07.05.2019 18:04
    Поделиться

    Открывается 58-я Венецианская биеннале современного искусства

    Открывается 58-я Венецианская биеннале современного искусства. В Павильоне России представлен проект Lc.15:11-32, куратором которого выступили Государственный Эрмитаж и Михаил Пиотровский.
    Юрий Лепский

    О российском проекте, о том, что общего между Эрмитажем и Венецианской биеннале, Рембрандтом и современным искусством, говорят генеральный директор Эрмитажа Михаил Пиотровский и кинорежиссер Александр Сокуров.

    "Возвращение блудного сына" в сады Жардини

    Название проекта отсылает к евангельской притче о блудном сыне и к знаменитой картине Рембрандта. Повезете в Венецию "Возвращение блудного сына"?

    Михаил Пиотровский: Нет. Мы везем музей. Эрмитаж как русскую сокровищницу мирового искусства. Очень, кстати, русская история во всех смыслах. Особенно если вспомнить слова Достоевского о всемирной отзывчивости русского человека.
    Эрмитаж - это подлинники.

    Михаил Пиотровский: Или, например, их образ в фильме Александра Сокурова "Русский ковчег".

    Вы хотите сказать, что в Венеции будет мультимедийная версия знаменитого фильма?

    Михаил Пиотровский: Отнюдь. Я хочу сказать, что без "Русского ковчега" не было бы "рембрандтовского" проекта в Венеции. Над ним с Сокуровым работают в том числе и мастера, участвовавшие в создании "Русского ковчега".

    Фильм "Русский ковчег" - это движение не только по залам Эрмитажа, но и в глубь истории, в глубь памяти культуры. А биеннале - пространство современное.

    Когда мне предложили сделать вместе с Эрмитажем проект для Павильона России в Венеции, я сразу подумал о "Возвращении блудного сына". Такой плотности художественных идей я нигде не встречал. Здесь вся история жизни человека, его сердечные надежды, хитрость и предательство, старение и милосердие…

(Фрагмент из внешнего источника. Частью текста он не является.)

-- ==== Sys2Proof/Machine/Tanks.lean ====
section
/-! DEFINITION. The tank unit (chapter 7): notices, draws, the settling of lines, adoption, changeover, the examination of
the queue head, and a line's action at its tank's notice.

A tank event is taken whole: its TANK reports are queued as they arise, its MIXREQ reports are collected and queued after
them in the order of the lines' numbers (R137), and what it has to tell each line is collected into one notice. At its close
the notices go out, and every other bound line has one too when the mix, the contents or the reserve has changed, or a bound
line's step has moved (R121). -/

namespace Sys2Proof.Machine

/-- The state inside a tank event, with the notices and the MIXREQ reports it has collected. -/
structure TankWork where
  s : State
  notes : Vector (Option Notice) 6
  reqs : List MixReport

/-! ### Notices (R121) -/

/-- What an event says to a line after what it has said to it before. -/
def Notice.over (new old : Notice) : Notice :=
  { step := new.step.or old.step, pend := new.pend.or old.pend, mismatch := new.mismatch.or old.mismatch
    reported := new.reported || old.reported }

/-- A notice that moves nothing. -/
def Notice.plain : Notice := { step := none, pend := none, mismatch := none, reported := false }

/-- The event has this to say to the line. -/
def TankWork.note (w : TankWork) (l : LineId) (n : Notice) : TankWork :=
  { w with notes := w.notes.set l (some ((w.notes[l]).elim n n.over)) }

/-- The current step of a line as the event has left it so far. -/
def TankWork.stepOf (w : TankWork) (l : LineId) (c : Context) : Nat :=
  ((w.notes[l]).bind (·.step)).getD ((w.s.line l).step c)

/-- Send a notice to a line, which takes it later as an event of its own (R121). It waits at the line behind those not yet taken
(DESIGN CHOICE, log entry 9). -/
def sendNotice (l : LineId) (n : Notice) (s : State) : State :=
  (s.setLine l { s.line l with notices := (s.line l).notices ++ [n] }).handOff (.tankNotice l)

/-- Send a notice to a line, where there is one. -/
def sendNoticeIf (s : State) (x : LineId × Option Notice) : State :=
  match x.2 with
  | none => s
  | some n => sendNotice x.1 n s

/-- The MIXREQ reports of an event in the order of the lines' numbers (R137). -/
def flushReqs (reqs : List MixReport) (s : State) : State :=
  s.reportAll ((allLines.flatMap (fun l => reqs.filter (fun r => r.line == l))).map .mixreq)

/-- The event has moved the current step of a line bound to the tank (R121). -/
def TankWork.moved (w : TankWork) (t : TankId) : Bool :=
  (w.s.boundLines t).any (fun l => (w.s.ctx l).any (fun c => decide (w.stepOf l c ≠ (w.s.line l).step c)))

/-- The event has changed the tank's mix, contents or reserve, or moved a bound line's step (R121). -/
def TankWork.notifies (w : TankWork) (t : TankId) (before : State) : Bool :=
  decide ((before.tank t).mix ≠ (w.s.tank t).mix) || decide ((before.tank t).contents ≠ (w.s.tank t).contents)
    || decide (before.reserve t ≠ w.s.reserve t) || w.moved t

/-- The notice of the event to a line: what it has to say to it, else a plain one to a bound line where it notifies (R121). -/
def TankWork.noticeTo (w : TankWork) (t : TankId) (before : State) (l : LineId) : Option Notice :=
  (w.notes[l]).or
    (if w.notifies t before && (w.s.ctx l).any (fun c => c.tank == t) then some Notice.plain else none)

/-- The close of a tank event that began in state `before` (R121, R137): its reports are queued and its notices sent, in the
order of the lines' numbers. -/
def closeTank (t : TankId) (before : State) (w : TankWork) : State :=
  (allLines.map (fun l => (l, w.noticeTo t before l))).foldl sendNoticeIf (flushReqs w.reqs w.s)

/-- A whole tank event. -/
def tankEvent (t : TankId) (f : TankWork → TankWork) (s : State) : State :=
  closeTank t s (f { s := s, notes := Vector.replicate 6 none, reqs := [] })

/-- Queue a TANK report of what has changed since `before` (R136). -/
def tankReport (t : TankId) (e : TankEvent) (before : State) (requester : Option LineId) (followers : List (LineId × Nat))
    (mismatched : LineSet) (s : State) : State :=
  s.report (.tank
    { uptime := s.uptime, tank := t, event := e, stateBefore := before.tankState t, stateAfter := s.tankState t,
      mixBefore := (before.tank t).mix, mixAfter := (s.tank t).mix, contents := (s.tank t).contents, reserve := s.reserve t,
      delivered := (s.tank t).delivered, drawn := (s.tank t).drawn, waste := (s.tank t).waste,
      overdraw := (s.tank t).overdraw, wasteNow := (s.tank t).waste - (before.tank t).waste, requester := requester,
      followers := followers, mismatched := mismatched })

/-- A TANK report where the state has changed since `before` (R124, R136). -/
def reportIfChanged (t : TankId) (e : TankEvent) (before : State) (s : State) : State :=
  if before.tankState t = s.tankState t then s else tankReport t e before none [] 0 s

/-! ### Settling the lines (R130) -/

/-- The settling of a tank's lines so far: the work, the followers with their new steps, and the mismatched lines. -/
structure Settled where
  w : TankWork
  followers : List (LineId × Nat)
  mismatched : LineSet

/-- The disposition of a follower's entry: GRANTED for the requester, SATISFIED where the entry named the mix, WITHDRAWN
where it named another (R130). -/
def followerDisposition (granted : Option LineId) (l : LineId) (m entryMix : Nat) : Disposition :=
  if granted = some l then .granted else if entryMix = m then .satisfied else .withdrawn

/-- Settle one bound line against mix `m`. `granted` is the line whose head entry this change grants. -/
def settleLine (t : TankId) (m : Nat) (granted : Option LineId) (a : Settled) (l : LineId) : Settled :=
  match a.w.s.ctx l with
  | none => a
  | some c =>
    match laterStep c.ladder (a.w.stepOf l c) m with
    | some k =>
      let tk := a.w.s.tank t
      let w := { a.w with s := a.w.s.setTank t { tk with queue := tk.queue.filter (fun e => e.1 != l) } }
      let w := w.note l
        { step := some k, pend := some none, mismatch := some false, reported := tk.queue.any (fun e => e.1 == l) }
      let met := (tk.queue.find? (fun e => e.1 == l)).toList.map (fun e =>
        { tank := t, line := l, mix := e.2, disposition := followerDisposition granted l m e.2, position := 0,
          step := k : MixReport })
      { w := { w with reqs := a.w.reqs ++ met }, followers := a.followers ++ [(l, k)], mismatched := a.mismatched }
    | none =>
      { w := a.w.note l { step := none, pend := none, mismatch := some true, reported := false }, followers := a.followers,
        mismatched := a.mismatched ||| BitVec.twoPow 6 l.val }

/-- Settle every bound line of a tank against mix `m` (R130), in the order of their numbers, in which the TANK report lists the
followers too (R136, R181; DESIGN CHOICE, log entry 38). -/
def settle (t : TankId) (m : Nat) (granted : Option LineId) (w : TankWork) : Settled :=
  (w.s.boundLines t).foldl (settleLine t m granted) { w := w, followers := [], mismatched := 0 }

/-- The head entry is removed, if settling its line did not remove it already. -/
def dropHead (t : TankId) (l : LineId) (m : Nat) (w : TankWork) : TankWork :=
  let tk := w.s.tank t
  { w with s := w.s.setTank t { tk with queue := tk.queue.erase (l, m) } }

/-! ### Adoption and changeover (R132, R134) -/

/-- An UNSET tank takes mix `m` without dumping and settles its lines (R132, steps 1 to 4). -/
def adoptMix (t : TankId) (m : Nat) (granted : Option LineId) (w : TankWork) : Settled :=
  let tk := w.s.tank t
  settle t m granted { w with s := w.s.setTank t { tk with mix := some m, batchSince := false } }

/-- A granted changeover to mix `m` (R134, steps 1 to 5). -/
def changeMix (t : TankId) (m : Nat) (granted : Option LineId) (w : TankWork) : Settled :=
  let tk := w.s.tank t
  let tk' : Tank :=
    { tk with waste := tk.waste + tk.contents, contents := 0, mix := some m, batchSince := false, changeMade := true }
  settle t m granted { w with s := w.s.setTank t tk' }

/-- The end of an adoption or changeover: the TANK report with the followers and the mismatched lines (R136). -/
def reportChange (t : TankId) (e : TankEvent) (before : State) (requester : Option LineId) (a : Settled) : TankWork :=
  { a.w with s := tankReport t e before requester a.followers a.mismatched a.w.s }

    Александр Сокуров: Чтобы двигаться куда бы то ни было, нужна точка отсчета. Современность же - не летающий остров Лапута, описанный Свифтом. Музей и есть та твердь, та одна из важнейших точек опоры, которую имеет национальная культура. У нас охотно цитируют фразу Александра III, что у России два верных союзника - ее армия и флот. Реже вспоминают, что именно Александр III основал Русский музей, который носил его имя до 1917 года. Иначе говоря, ему не надо было объяснять, что музей, искусство - та крепость, которая никогда не терпит поражения. Армия и флот могут проиграть битвы. Искусство - никогда. Кто бы мы были, если бы не Эрмитаж с его богатейшими коллекциями, купленными Екатериной II?

    Почему вы выбрали именно картину Рембрандта, создавая проект для биеннале?

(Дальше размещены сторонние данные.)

/-- Step 7 of a sample in a started state (R85, R89). -/
def testSample (l : LineId) (p : Phase) (m : Sampled) (s : State) : Verdict :=
  match s.ctx l with
  | none => { s := s, ended := none, broken := false }
  | some c =>
    match endTest c m.pe with
    | some o => { s := enterDrain l s, ended := some o, broken := false }
    | none => stateTests l p m s

/-! ### Steps 8 and 9: mix advance and regulation -/

/-- The mix a step asks for when its take has earned the next one at low pressure (R93). -/
def earnedMix (c : Context) (m : Sampled) : Option Nat :=
  match stepAdvance c.ladder c.step with
  | none => none
  | some a =>
    if a ≤ c.take ∧ m.pe * 2 < m.cap ∧ c.pendingReq = none then stepMix c.ladder (c.step + 1) else none

/-- Step 8 (R93). -/
def advanceMix (l : LineId) (m : Sampled) (s : State) : State :=
  match s.ctx l with
  | none => s
  | some c =>
    match earnedMix c m with
    | none => s
    | some x => raiseRequest l x s

/-- Step 9: the velocity PI law (R94). -/
def Context.regulate (c : Context) (kp ki pe : Nat) : Context :=
  let e : Int := (c.lastPtgt : Int) - (pe : Int)
  let ePrev := if c.first then e else c.ePrev
  let du := trunc ((kp : Int) * (e - ePrev)) 32 + trunc ((ki : Int) * e) 256
  { c with u := clampI (-1000) 1000 (c.u + du), ePrev := e, first := false }

/-- Steps 8 and 9 run where an INJECT sample is still in INJECT after step 7 (R85). -/
def regulateSample (l : LineId) (p : Phase) (m : Sampled) (s : State) : State :=
  if p = .inject ∧ s.phase l = some .inject then
    (advanceMix l m s).modCtx l (fun c => c.regulate (s.lineCfg l).kp (s.lineCfg l).ki m.pe)
  else s

/-! ### Step 10: bookkeeping and trace -/

/-- Seconds from one uptime to a later one, on the 32-bit count (R112, R154). -/
def secondsSince (now start : Nat) : Nat := (now + 4294967296 - start) % 4294967296

/-- The running image of a line as a sample left it (R9, R96, R103). It holds the refusal timer (DESIGN CHOICE, log entry 32) and
not P_ramp, which R96 names and R9's list leaves out (DESIGN CHOICE, log entry 40). -/
def runningImage (s : State) (v : Live) : RunningImage :=
  { snap := snapshotOf s v.phase v.ctx.u v.ctx, maxPe := v.ctx.maxPe, reliefCount := v.ctx.reliefCount, step := v.ctx.step,
    elapsed := secondsSince s.uptime (v.ctx.startUptime.getD s.uptime), refusalTimer := v.ctx.refusalTimer }

/-- The volumes grow by the increment and, while the stage is ACTIVE, the running image is written (R9, R47). -/
def Stage.update (st : Stage) (dv : Nat) (img : RunningImage) : Stage :=
  { st with passVol := st.passVol + dv, cumVol := st.cumVol + dv,
            image := if st.status = .active then some img else st.image }
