-- ==== Sys2Proof/Machine/LineCommands.lean ====
section
/-! DEFINITION. The requests of a line: one meaning for each, taken as one whole event (R100). -/

namespace Sys2Proof.Machine

/-- LINECFG (R59). -/
def execLinecfg (tag : Byte) (line tank interval kp ki factor span trace : Nat)
    (s : State) : Host.Outcome State Fault Refusal :=
  takeEvent (takeRequest 0x10 tag (reqLinecfg line tank interval kp ki factor span trace)) s

/-- PROBE (R30). -/
def execProbe (tag : Byte) (line hole stage : Nat) (redo : Bool) (s : State) : Host.Outcome State Fault Refusal :=
  takeEvent (takeRequest 0x18 tag (reqProbe line hole stage redo)) s

/-- BIND (R62). -/
def execBind (tag : Byte) (line hole stage : Nat) (redo : Bool) (s : State) : Host.Outcome State Fault Refusal :=
  takeEvent (takeRequest 0x19 tag (reqBind line hole stage redo)) s

/-- START (R64). -/
def execStart (tag : Byte) (line : Nat) (s : State) : Host.Outcome State Fault Refusal :=
  takeEvent (takeRequest 0x1A tag (reqStart line)) s

/-- PAUSE (R72). -/
def execPause (tag : Byte) (line : Nat) (holdTime decay : Option Nat) (s : State) : Host.Outcome State Fault Refusal :=
  takeEvent (takeRequest 0x1B tag (reqPause line holdTime decay)) s

/-- RESUME (R74). -/
def execResume (tag : Byte) (line : Nat) (s : State) : Host.Outcome State Fault Refusal :=
  takeEvent (takeRequest 0x1C tag (reqResume line)) s

/-- ABORT (R75). -/
def execAbort (tag : Byte) (line : Nat) (s : State) : Host.Outcome State Fault Refusal :=
  takeEvent (takeRequest 0x1D tag (reqAbort line)) s

/-- RELEASE (R76). -/
def execRelease (tag : Byte) (line : Nat) (s : State) : Host.Outcome State Fault Refusal :=
  takeEvent (takeRequest 0x1E tag (reqRelease line)) s

/-- QLINE (R37). -/
def execQline (tag : Byte) (line : Nat) (s : State) : Host.Outcome State Fault Refusal :=
  takeEvent (takeRequest 0x30 tag (reqQline line)) s

end Sys2Proof.Machine
end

    Александр Сокуров: Я хотел показать Эрмитаж в тесной связи с жизнью современных людей. Представить музей как ключевое звено, которое соединяет современность и историю, личную память и великое искусство, интимные переживания и весь мир. Поэтому, когда мне предложили сделать вместе с Эрмитажем проект для Павильона России в Венеции, я сразу подумал о "Возвращении блудного сына". Я очень люблю это полотно, как и небольшой "Портрет старой женщины". Такой плотности художественных идей, как в "Возвращении блудного сына", я нигде не встречал. Здесь вся история жизни человека, его сердечные надежды, хитрость и предательство, старение и милосердие… Мне захотелось "развернуть" свиток этой истории - эмоционально, чувственно... Представить, что было и что будет с ее героями. Мы видим сына в лохмотьях, который в раскаянии приник к отцу. Мы видим полноту любви отца, его боль, печаль, милосердие. Мы видим лицо отца. Видим ли мы лицо младшего сына?

    Все помнят его пятки…

    Александр Сокуров: Вот именно. Мы можем предположить, по каким дорогам он шел, зная, через что проходят сегодня миллионы молодых людей приблизительно его возраста и что происходит с ними и вокруг них. Если мы хотим найти актуальное событие в искусстве, посмотрите на "Возвращение блудного сына".

    Мы не видим лица вернувшегося к отцу сына, но мы хорошо представляем мир, из которого он пришел. Сожженные города, погибшее искусство, люди, убивающие друг друга. Вопрос: что будет, когда сын поднимается с колен? Мы знаем, что сказал ему отец. Но что скажет вернувшийся младший брат старшему? Тому, кто стоит рядом. Тому, кто был верен отцу. Тому, который "осердился и не хотел войти". Что им неплохо бы выяснить отношения? И что он теперь имеет право на новую долю наследства?

    Иначе говоря, как только мы поднимаем героя картины с колен, все начинается заново. Поэтому на одном из двух огромных полотен-экранов, которые будут в Павильоне России, - мир, откуда вернулся рембрандтовский "блудный сын". Там будут пылать городские руины, освещенные заревом пожаров и заливаемые "рекой крови". Руины, где беспрерывно стреляют солдаты, где прячутся дети, где бродят испуганные животные…

    Таким образом вы соотносите свою работу с темой основного проекта Венецианской биеннале, предложенной его куратором Ральфом Ругоффом, "Не дай бог жить в эпоху перемен"? Это перифраз китайской пословицы…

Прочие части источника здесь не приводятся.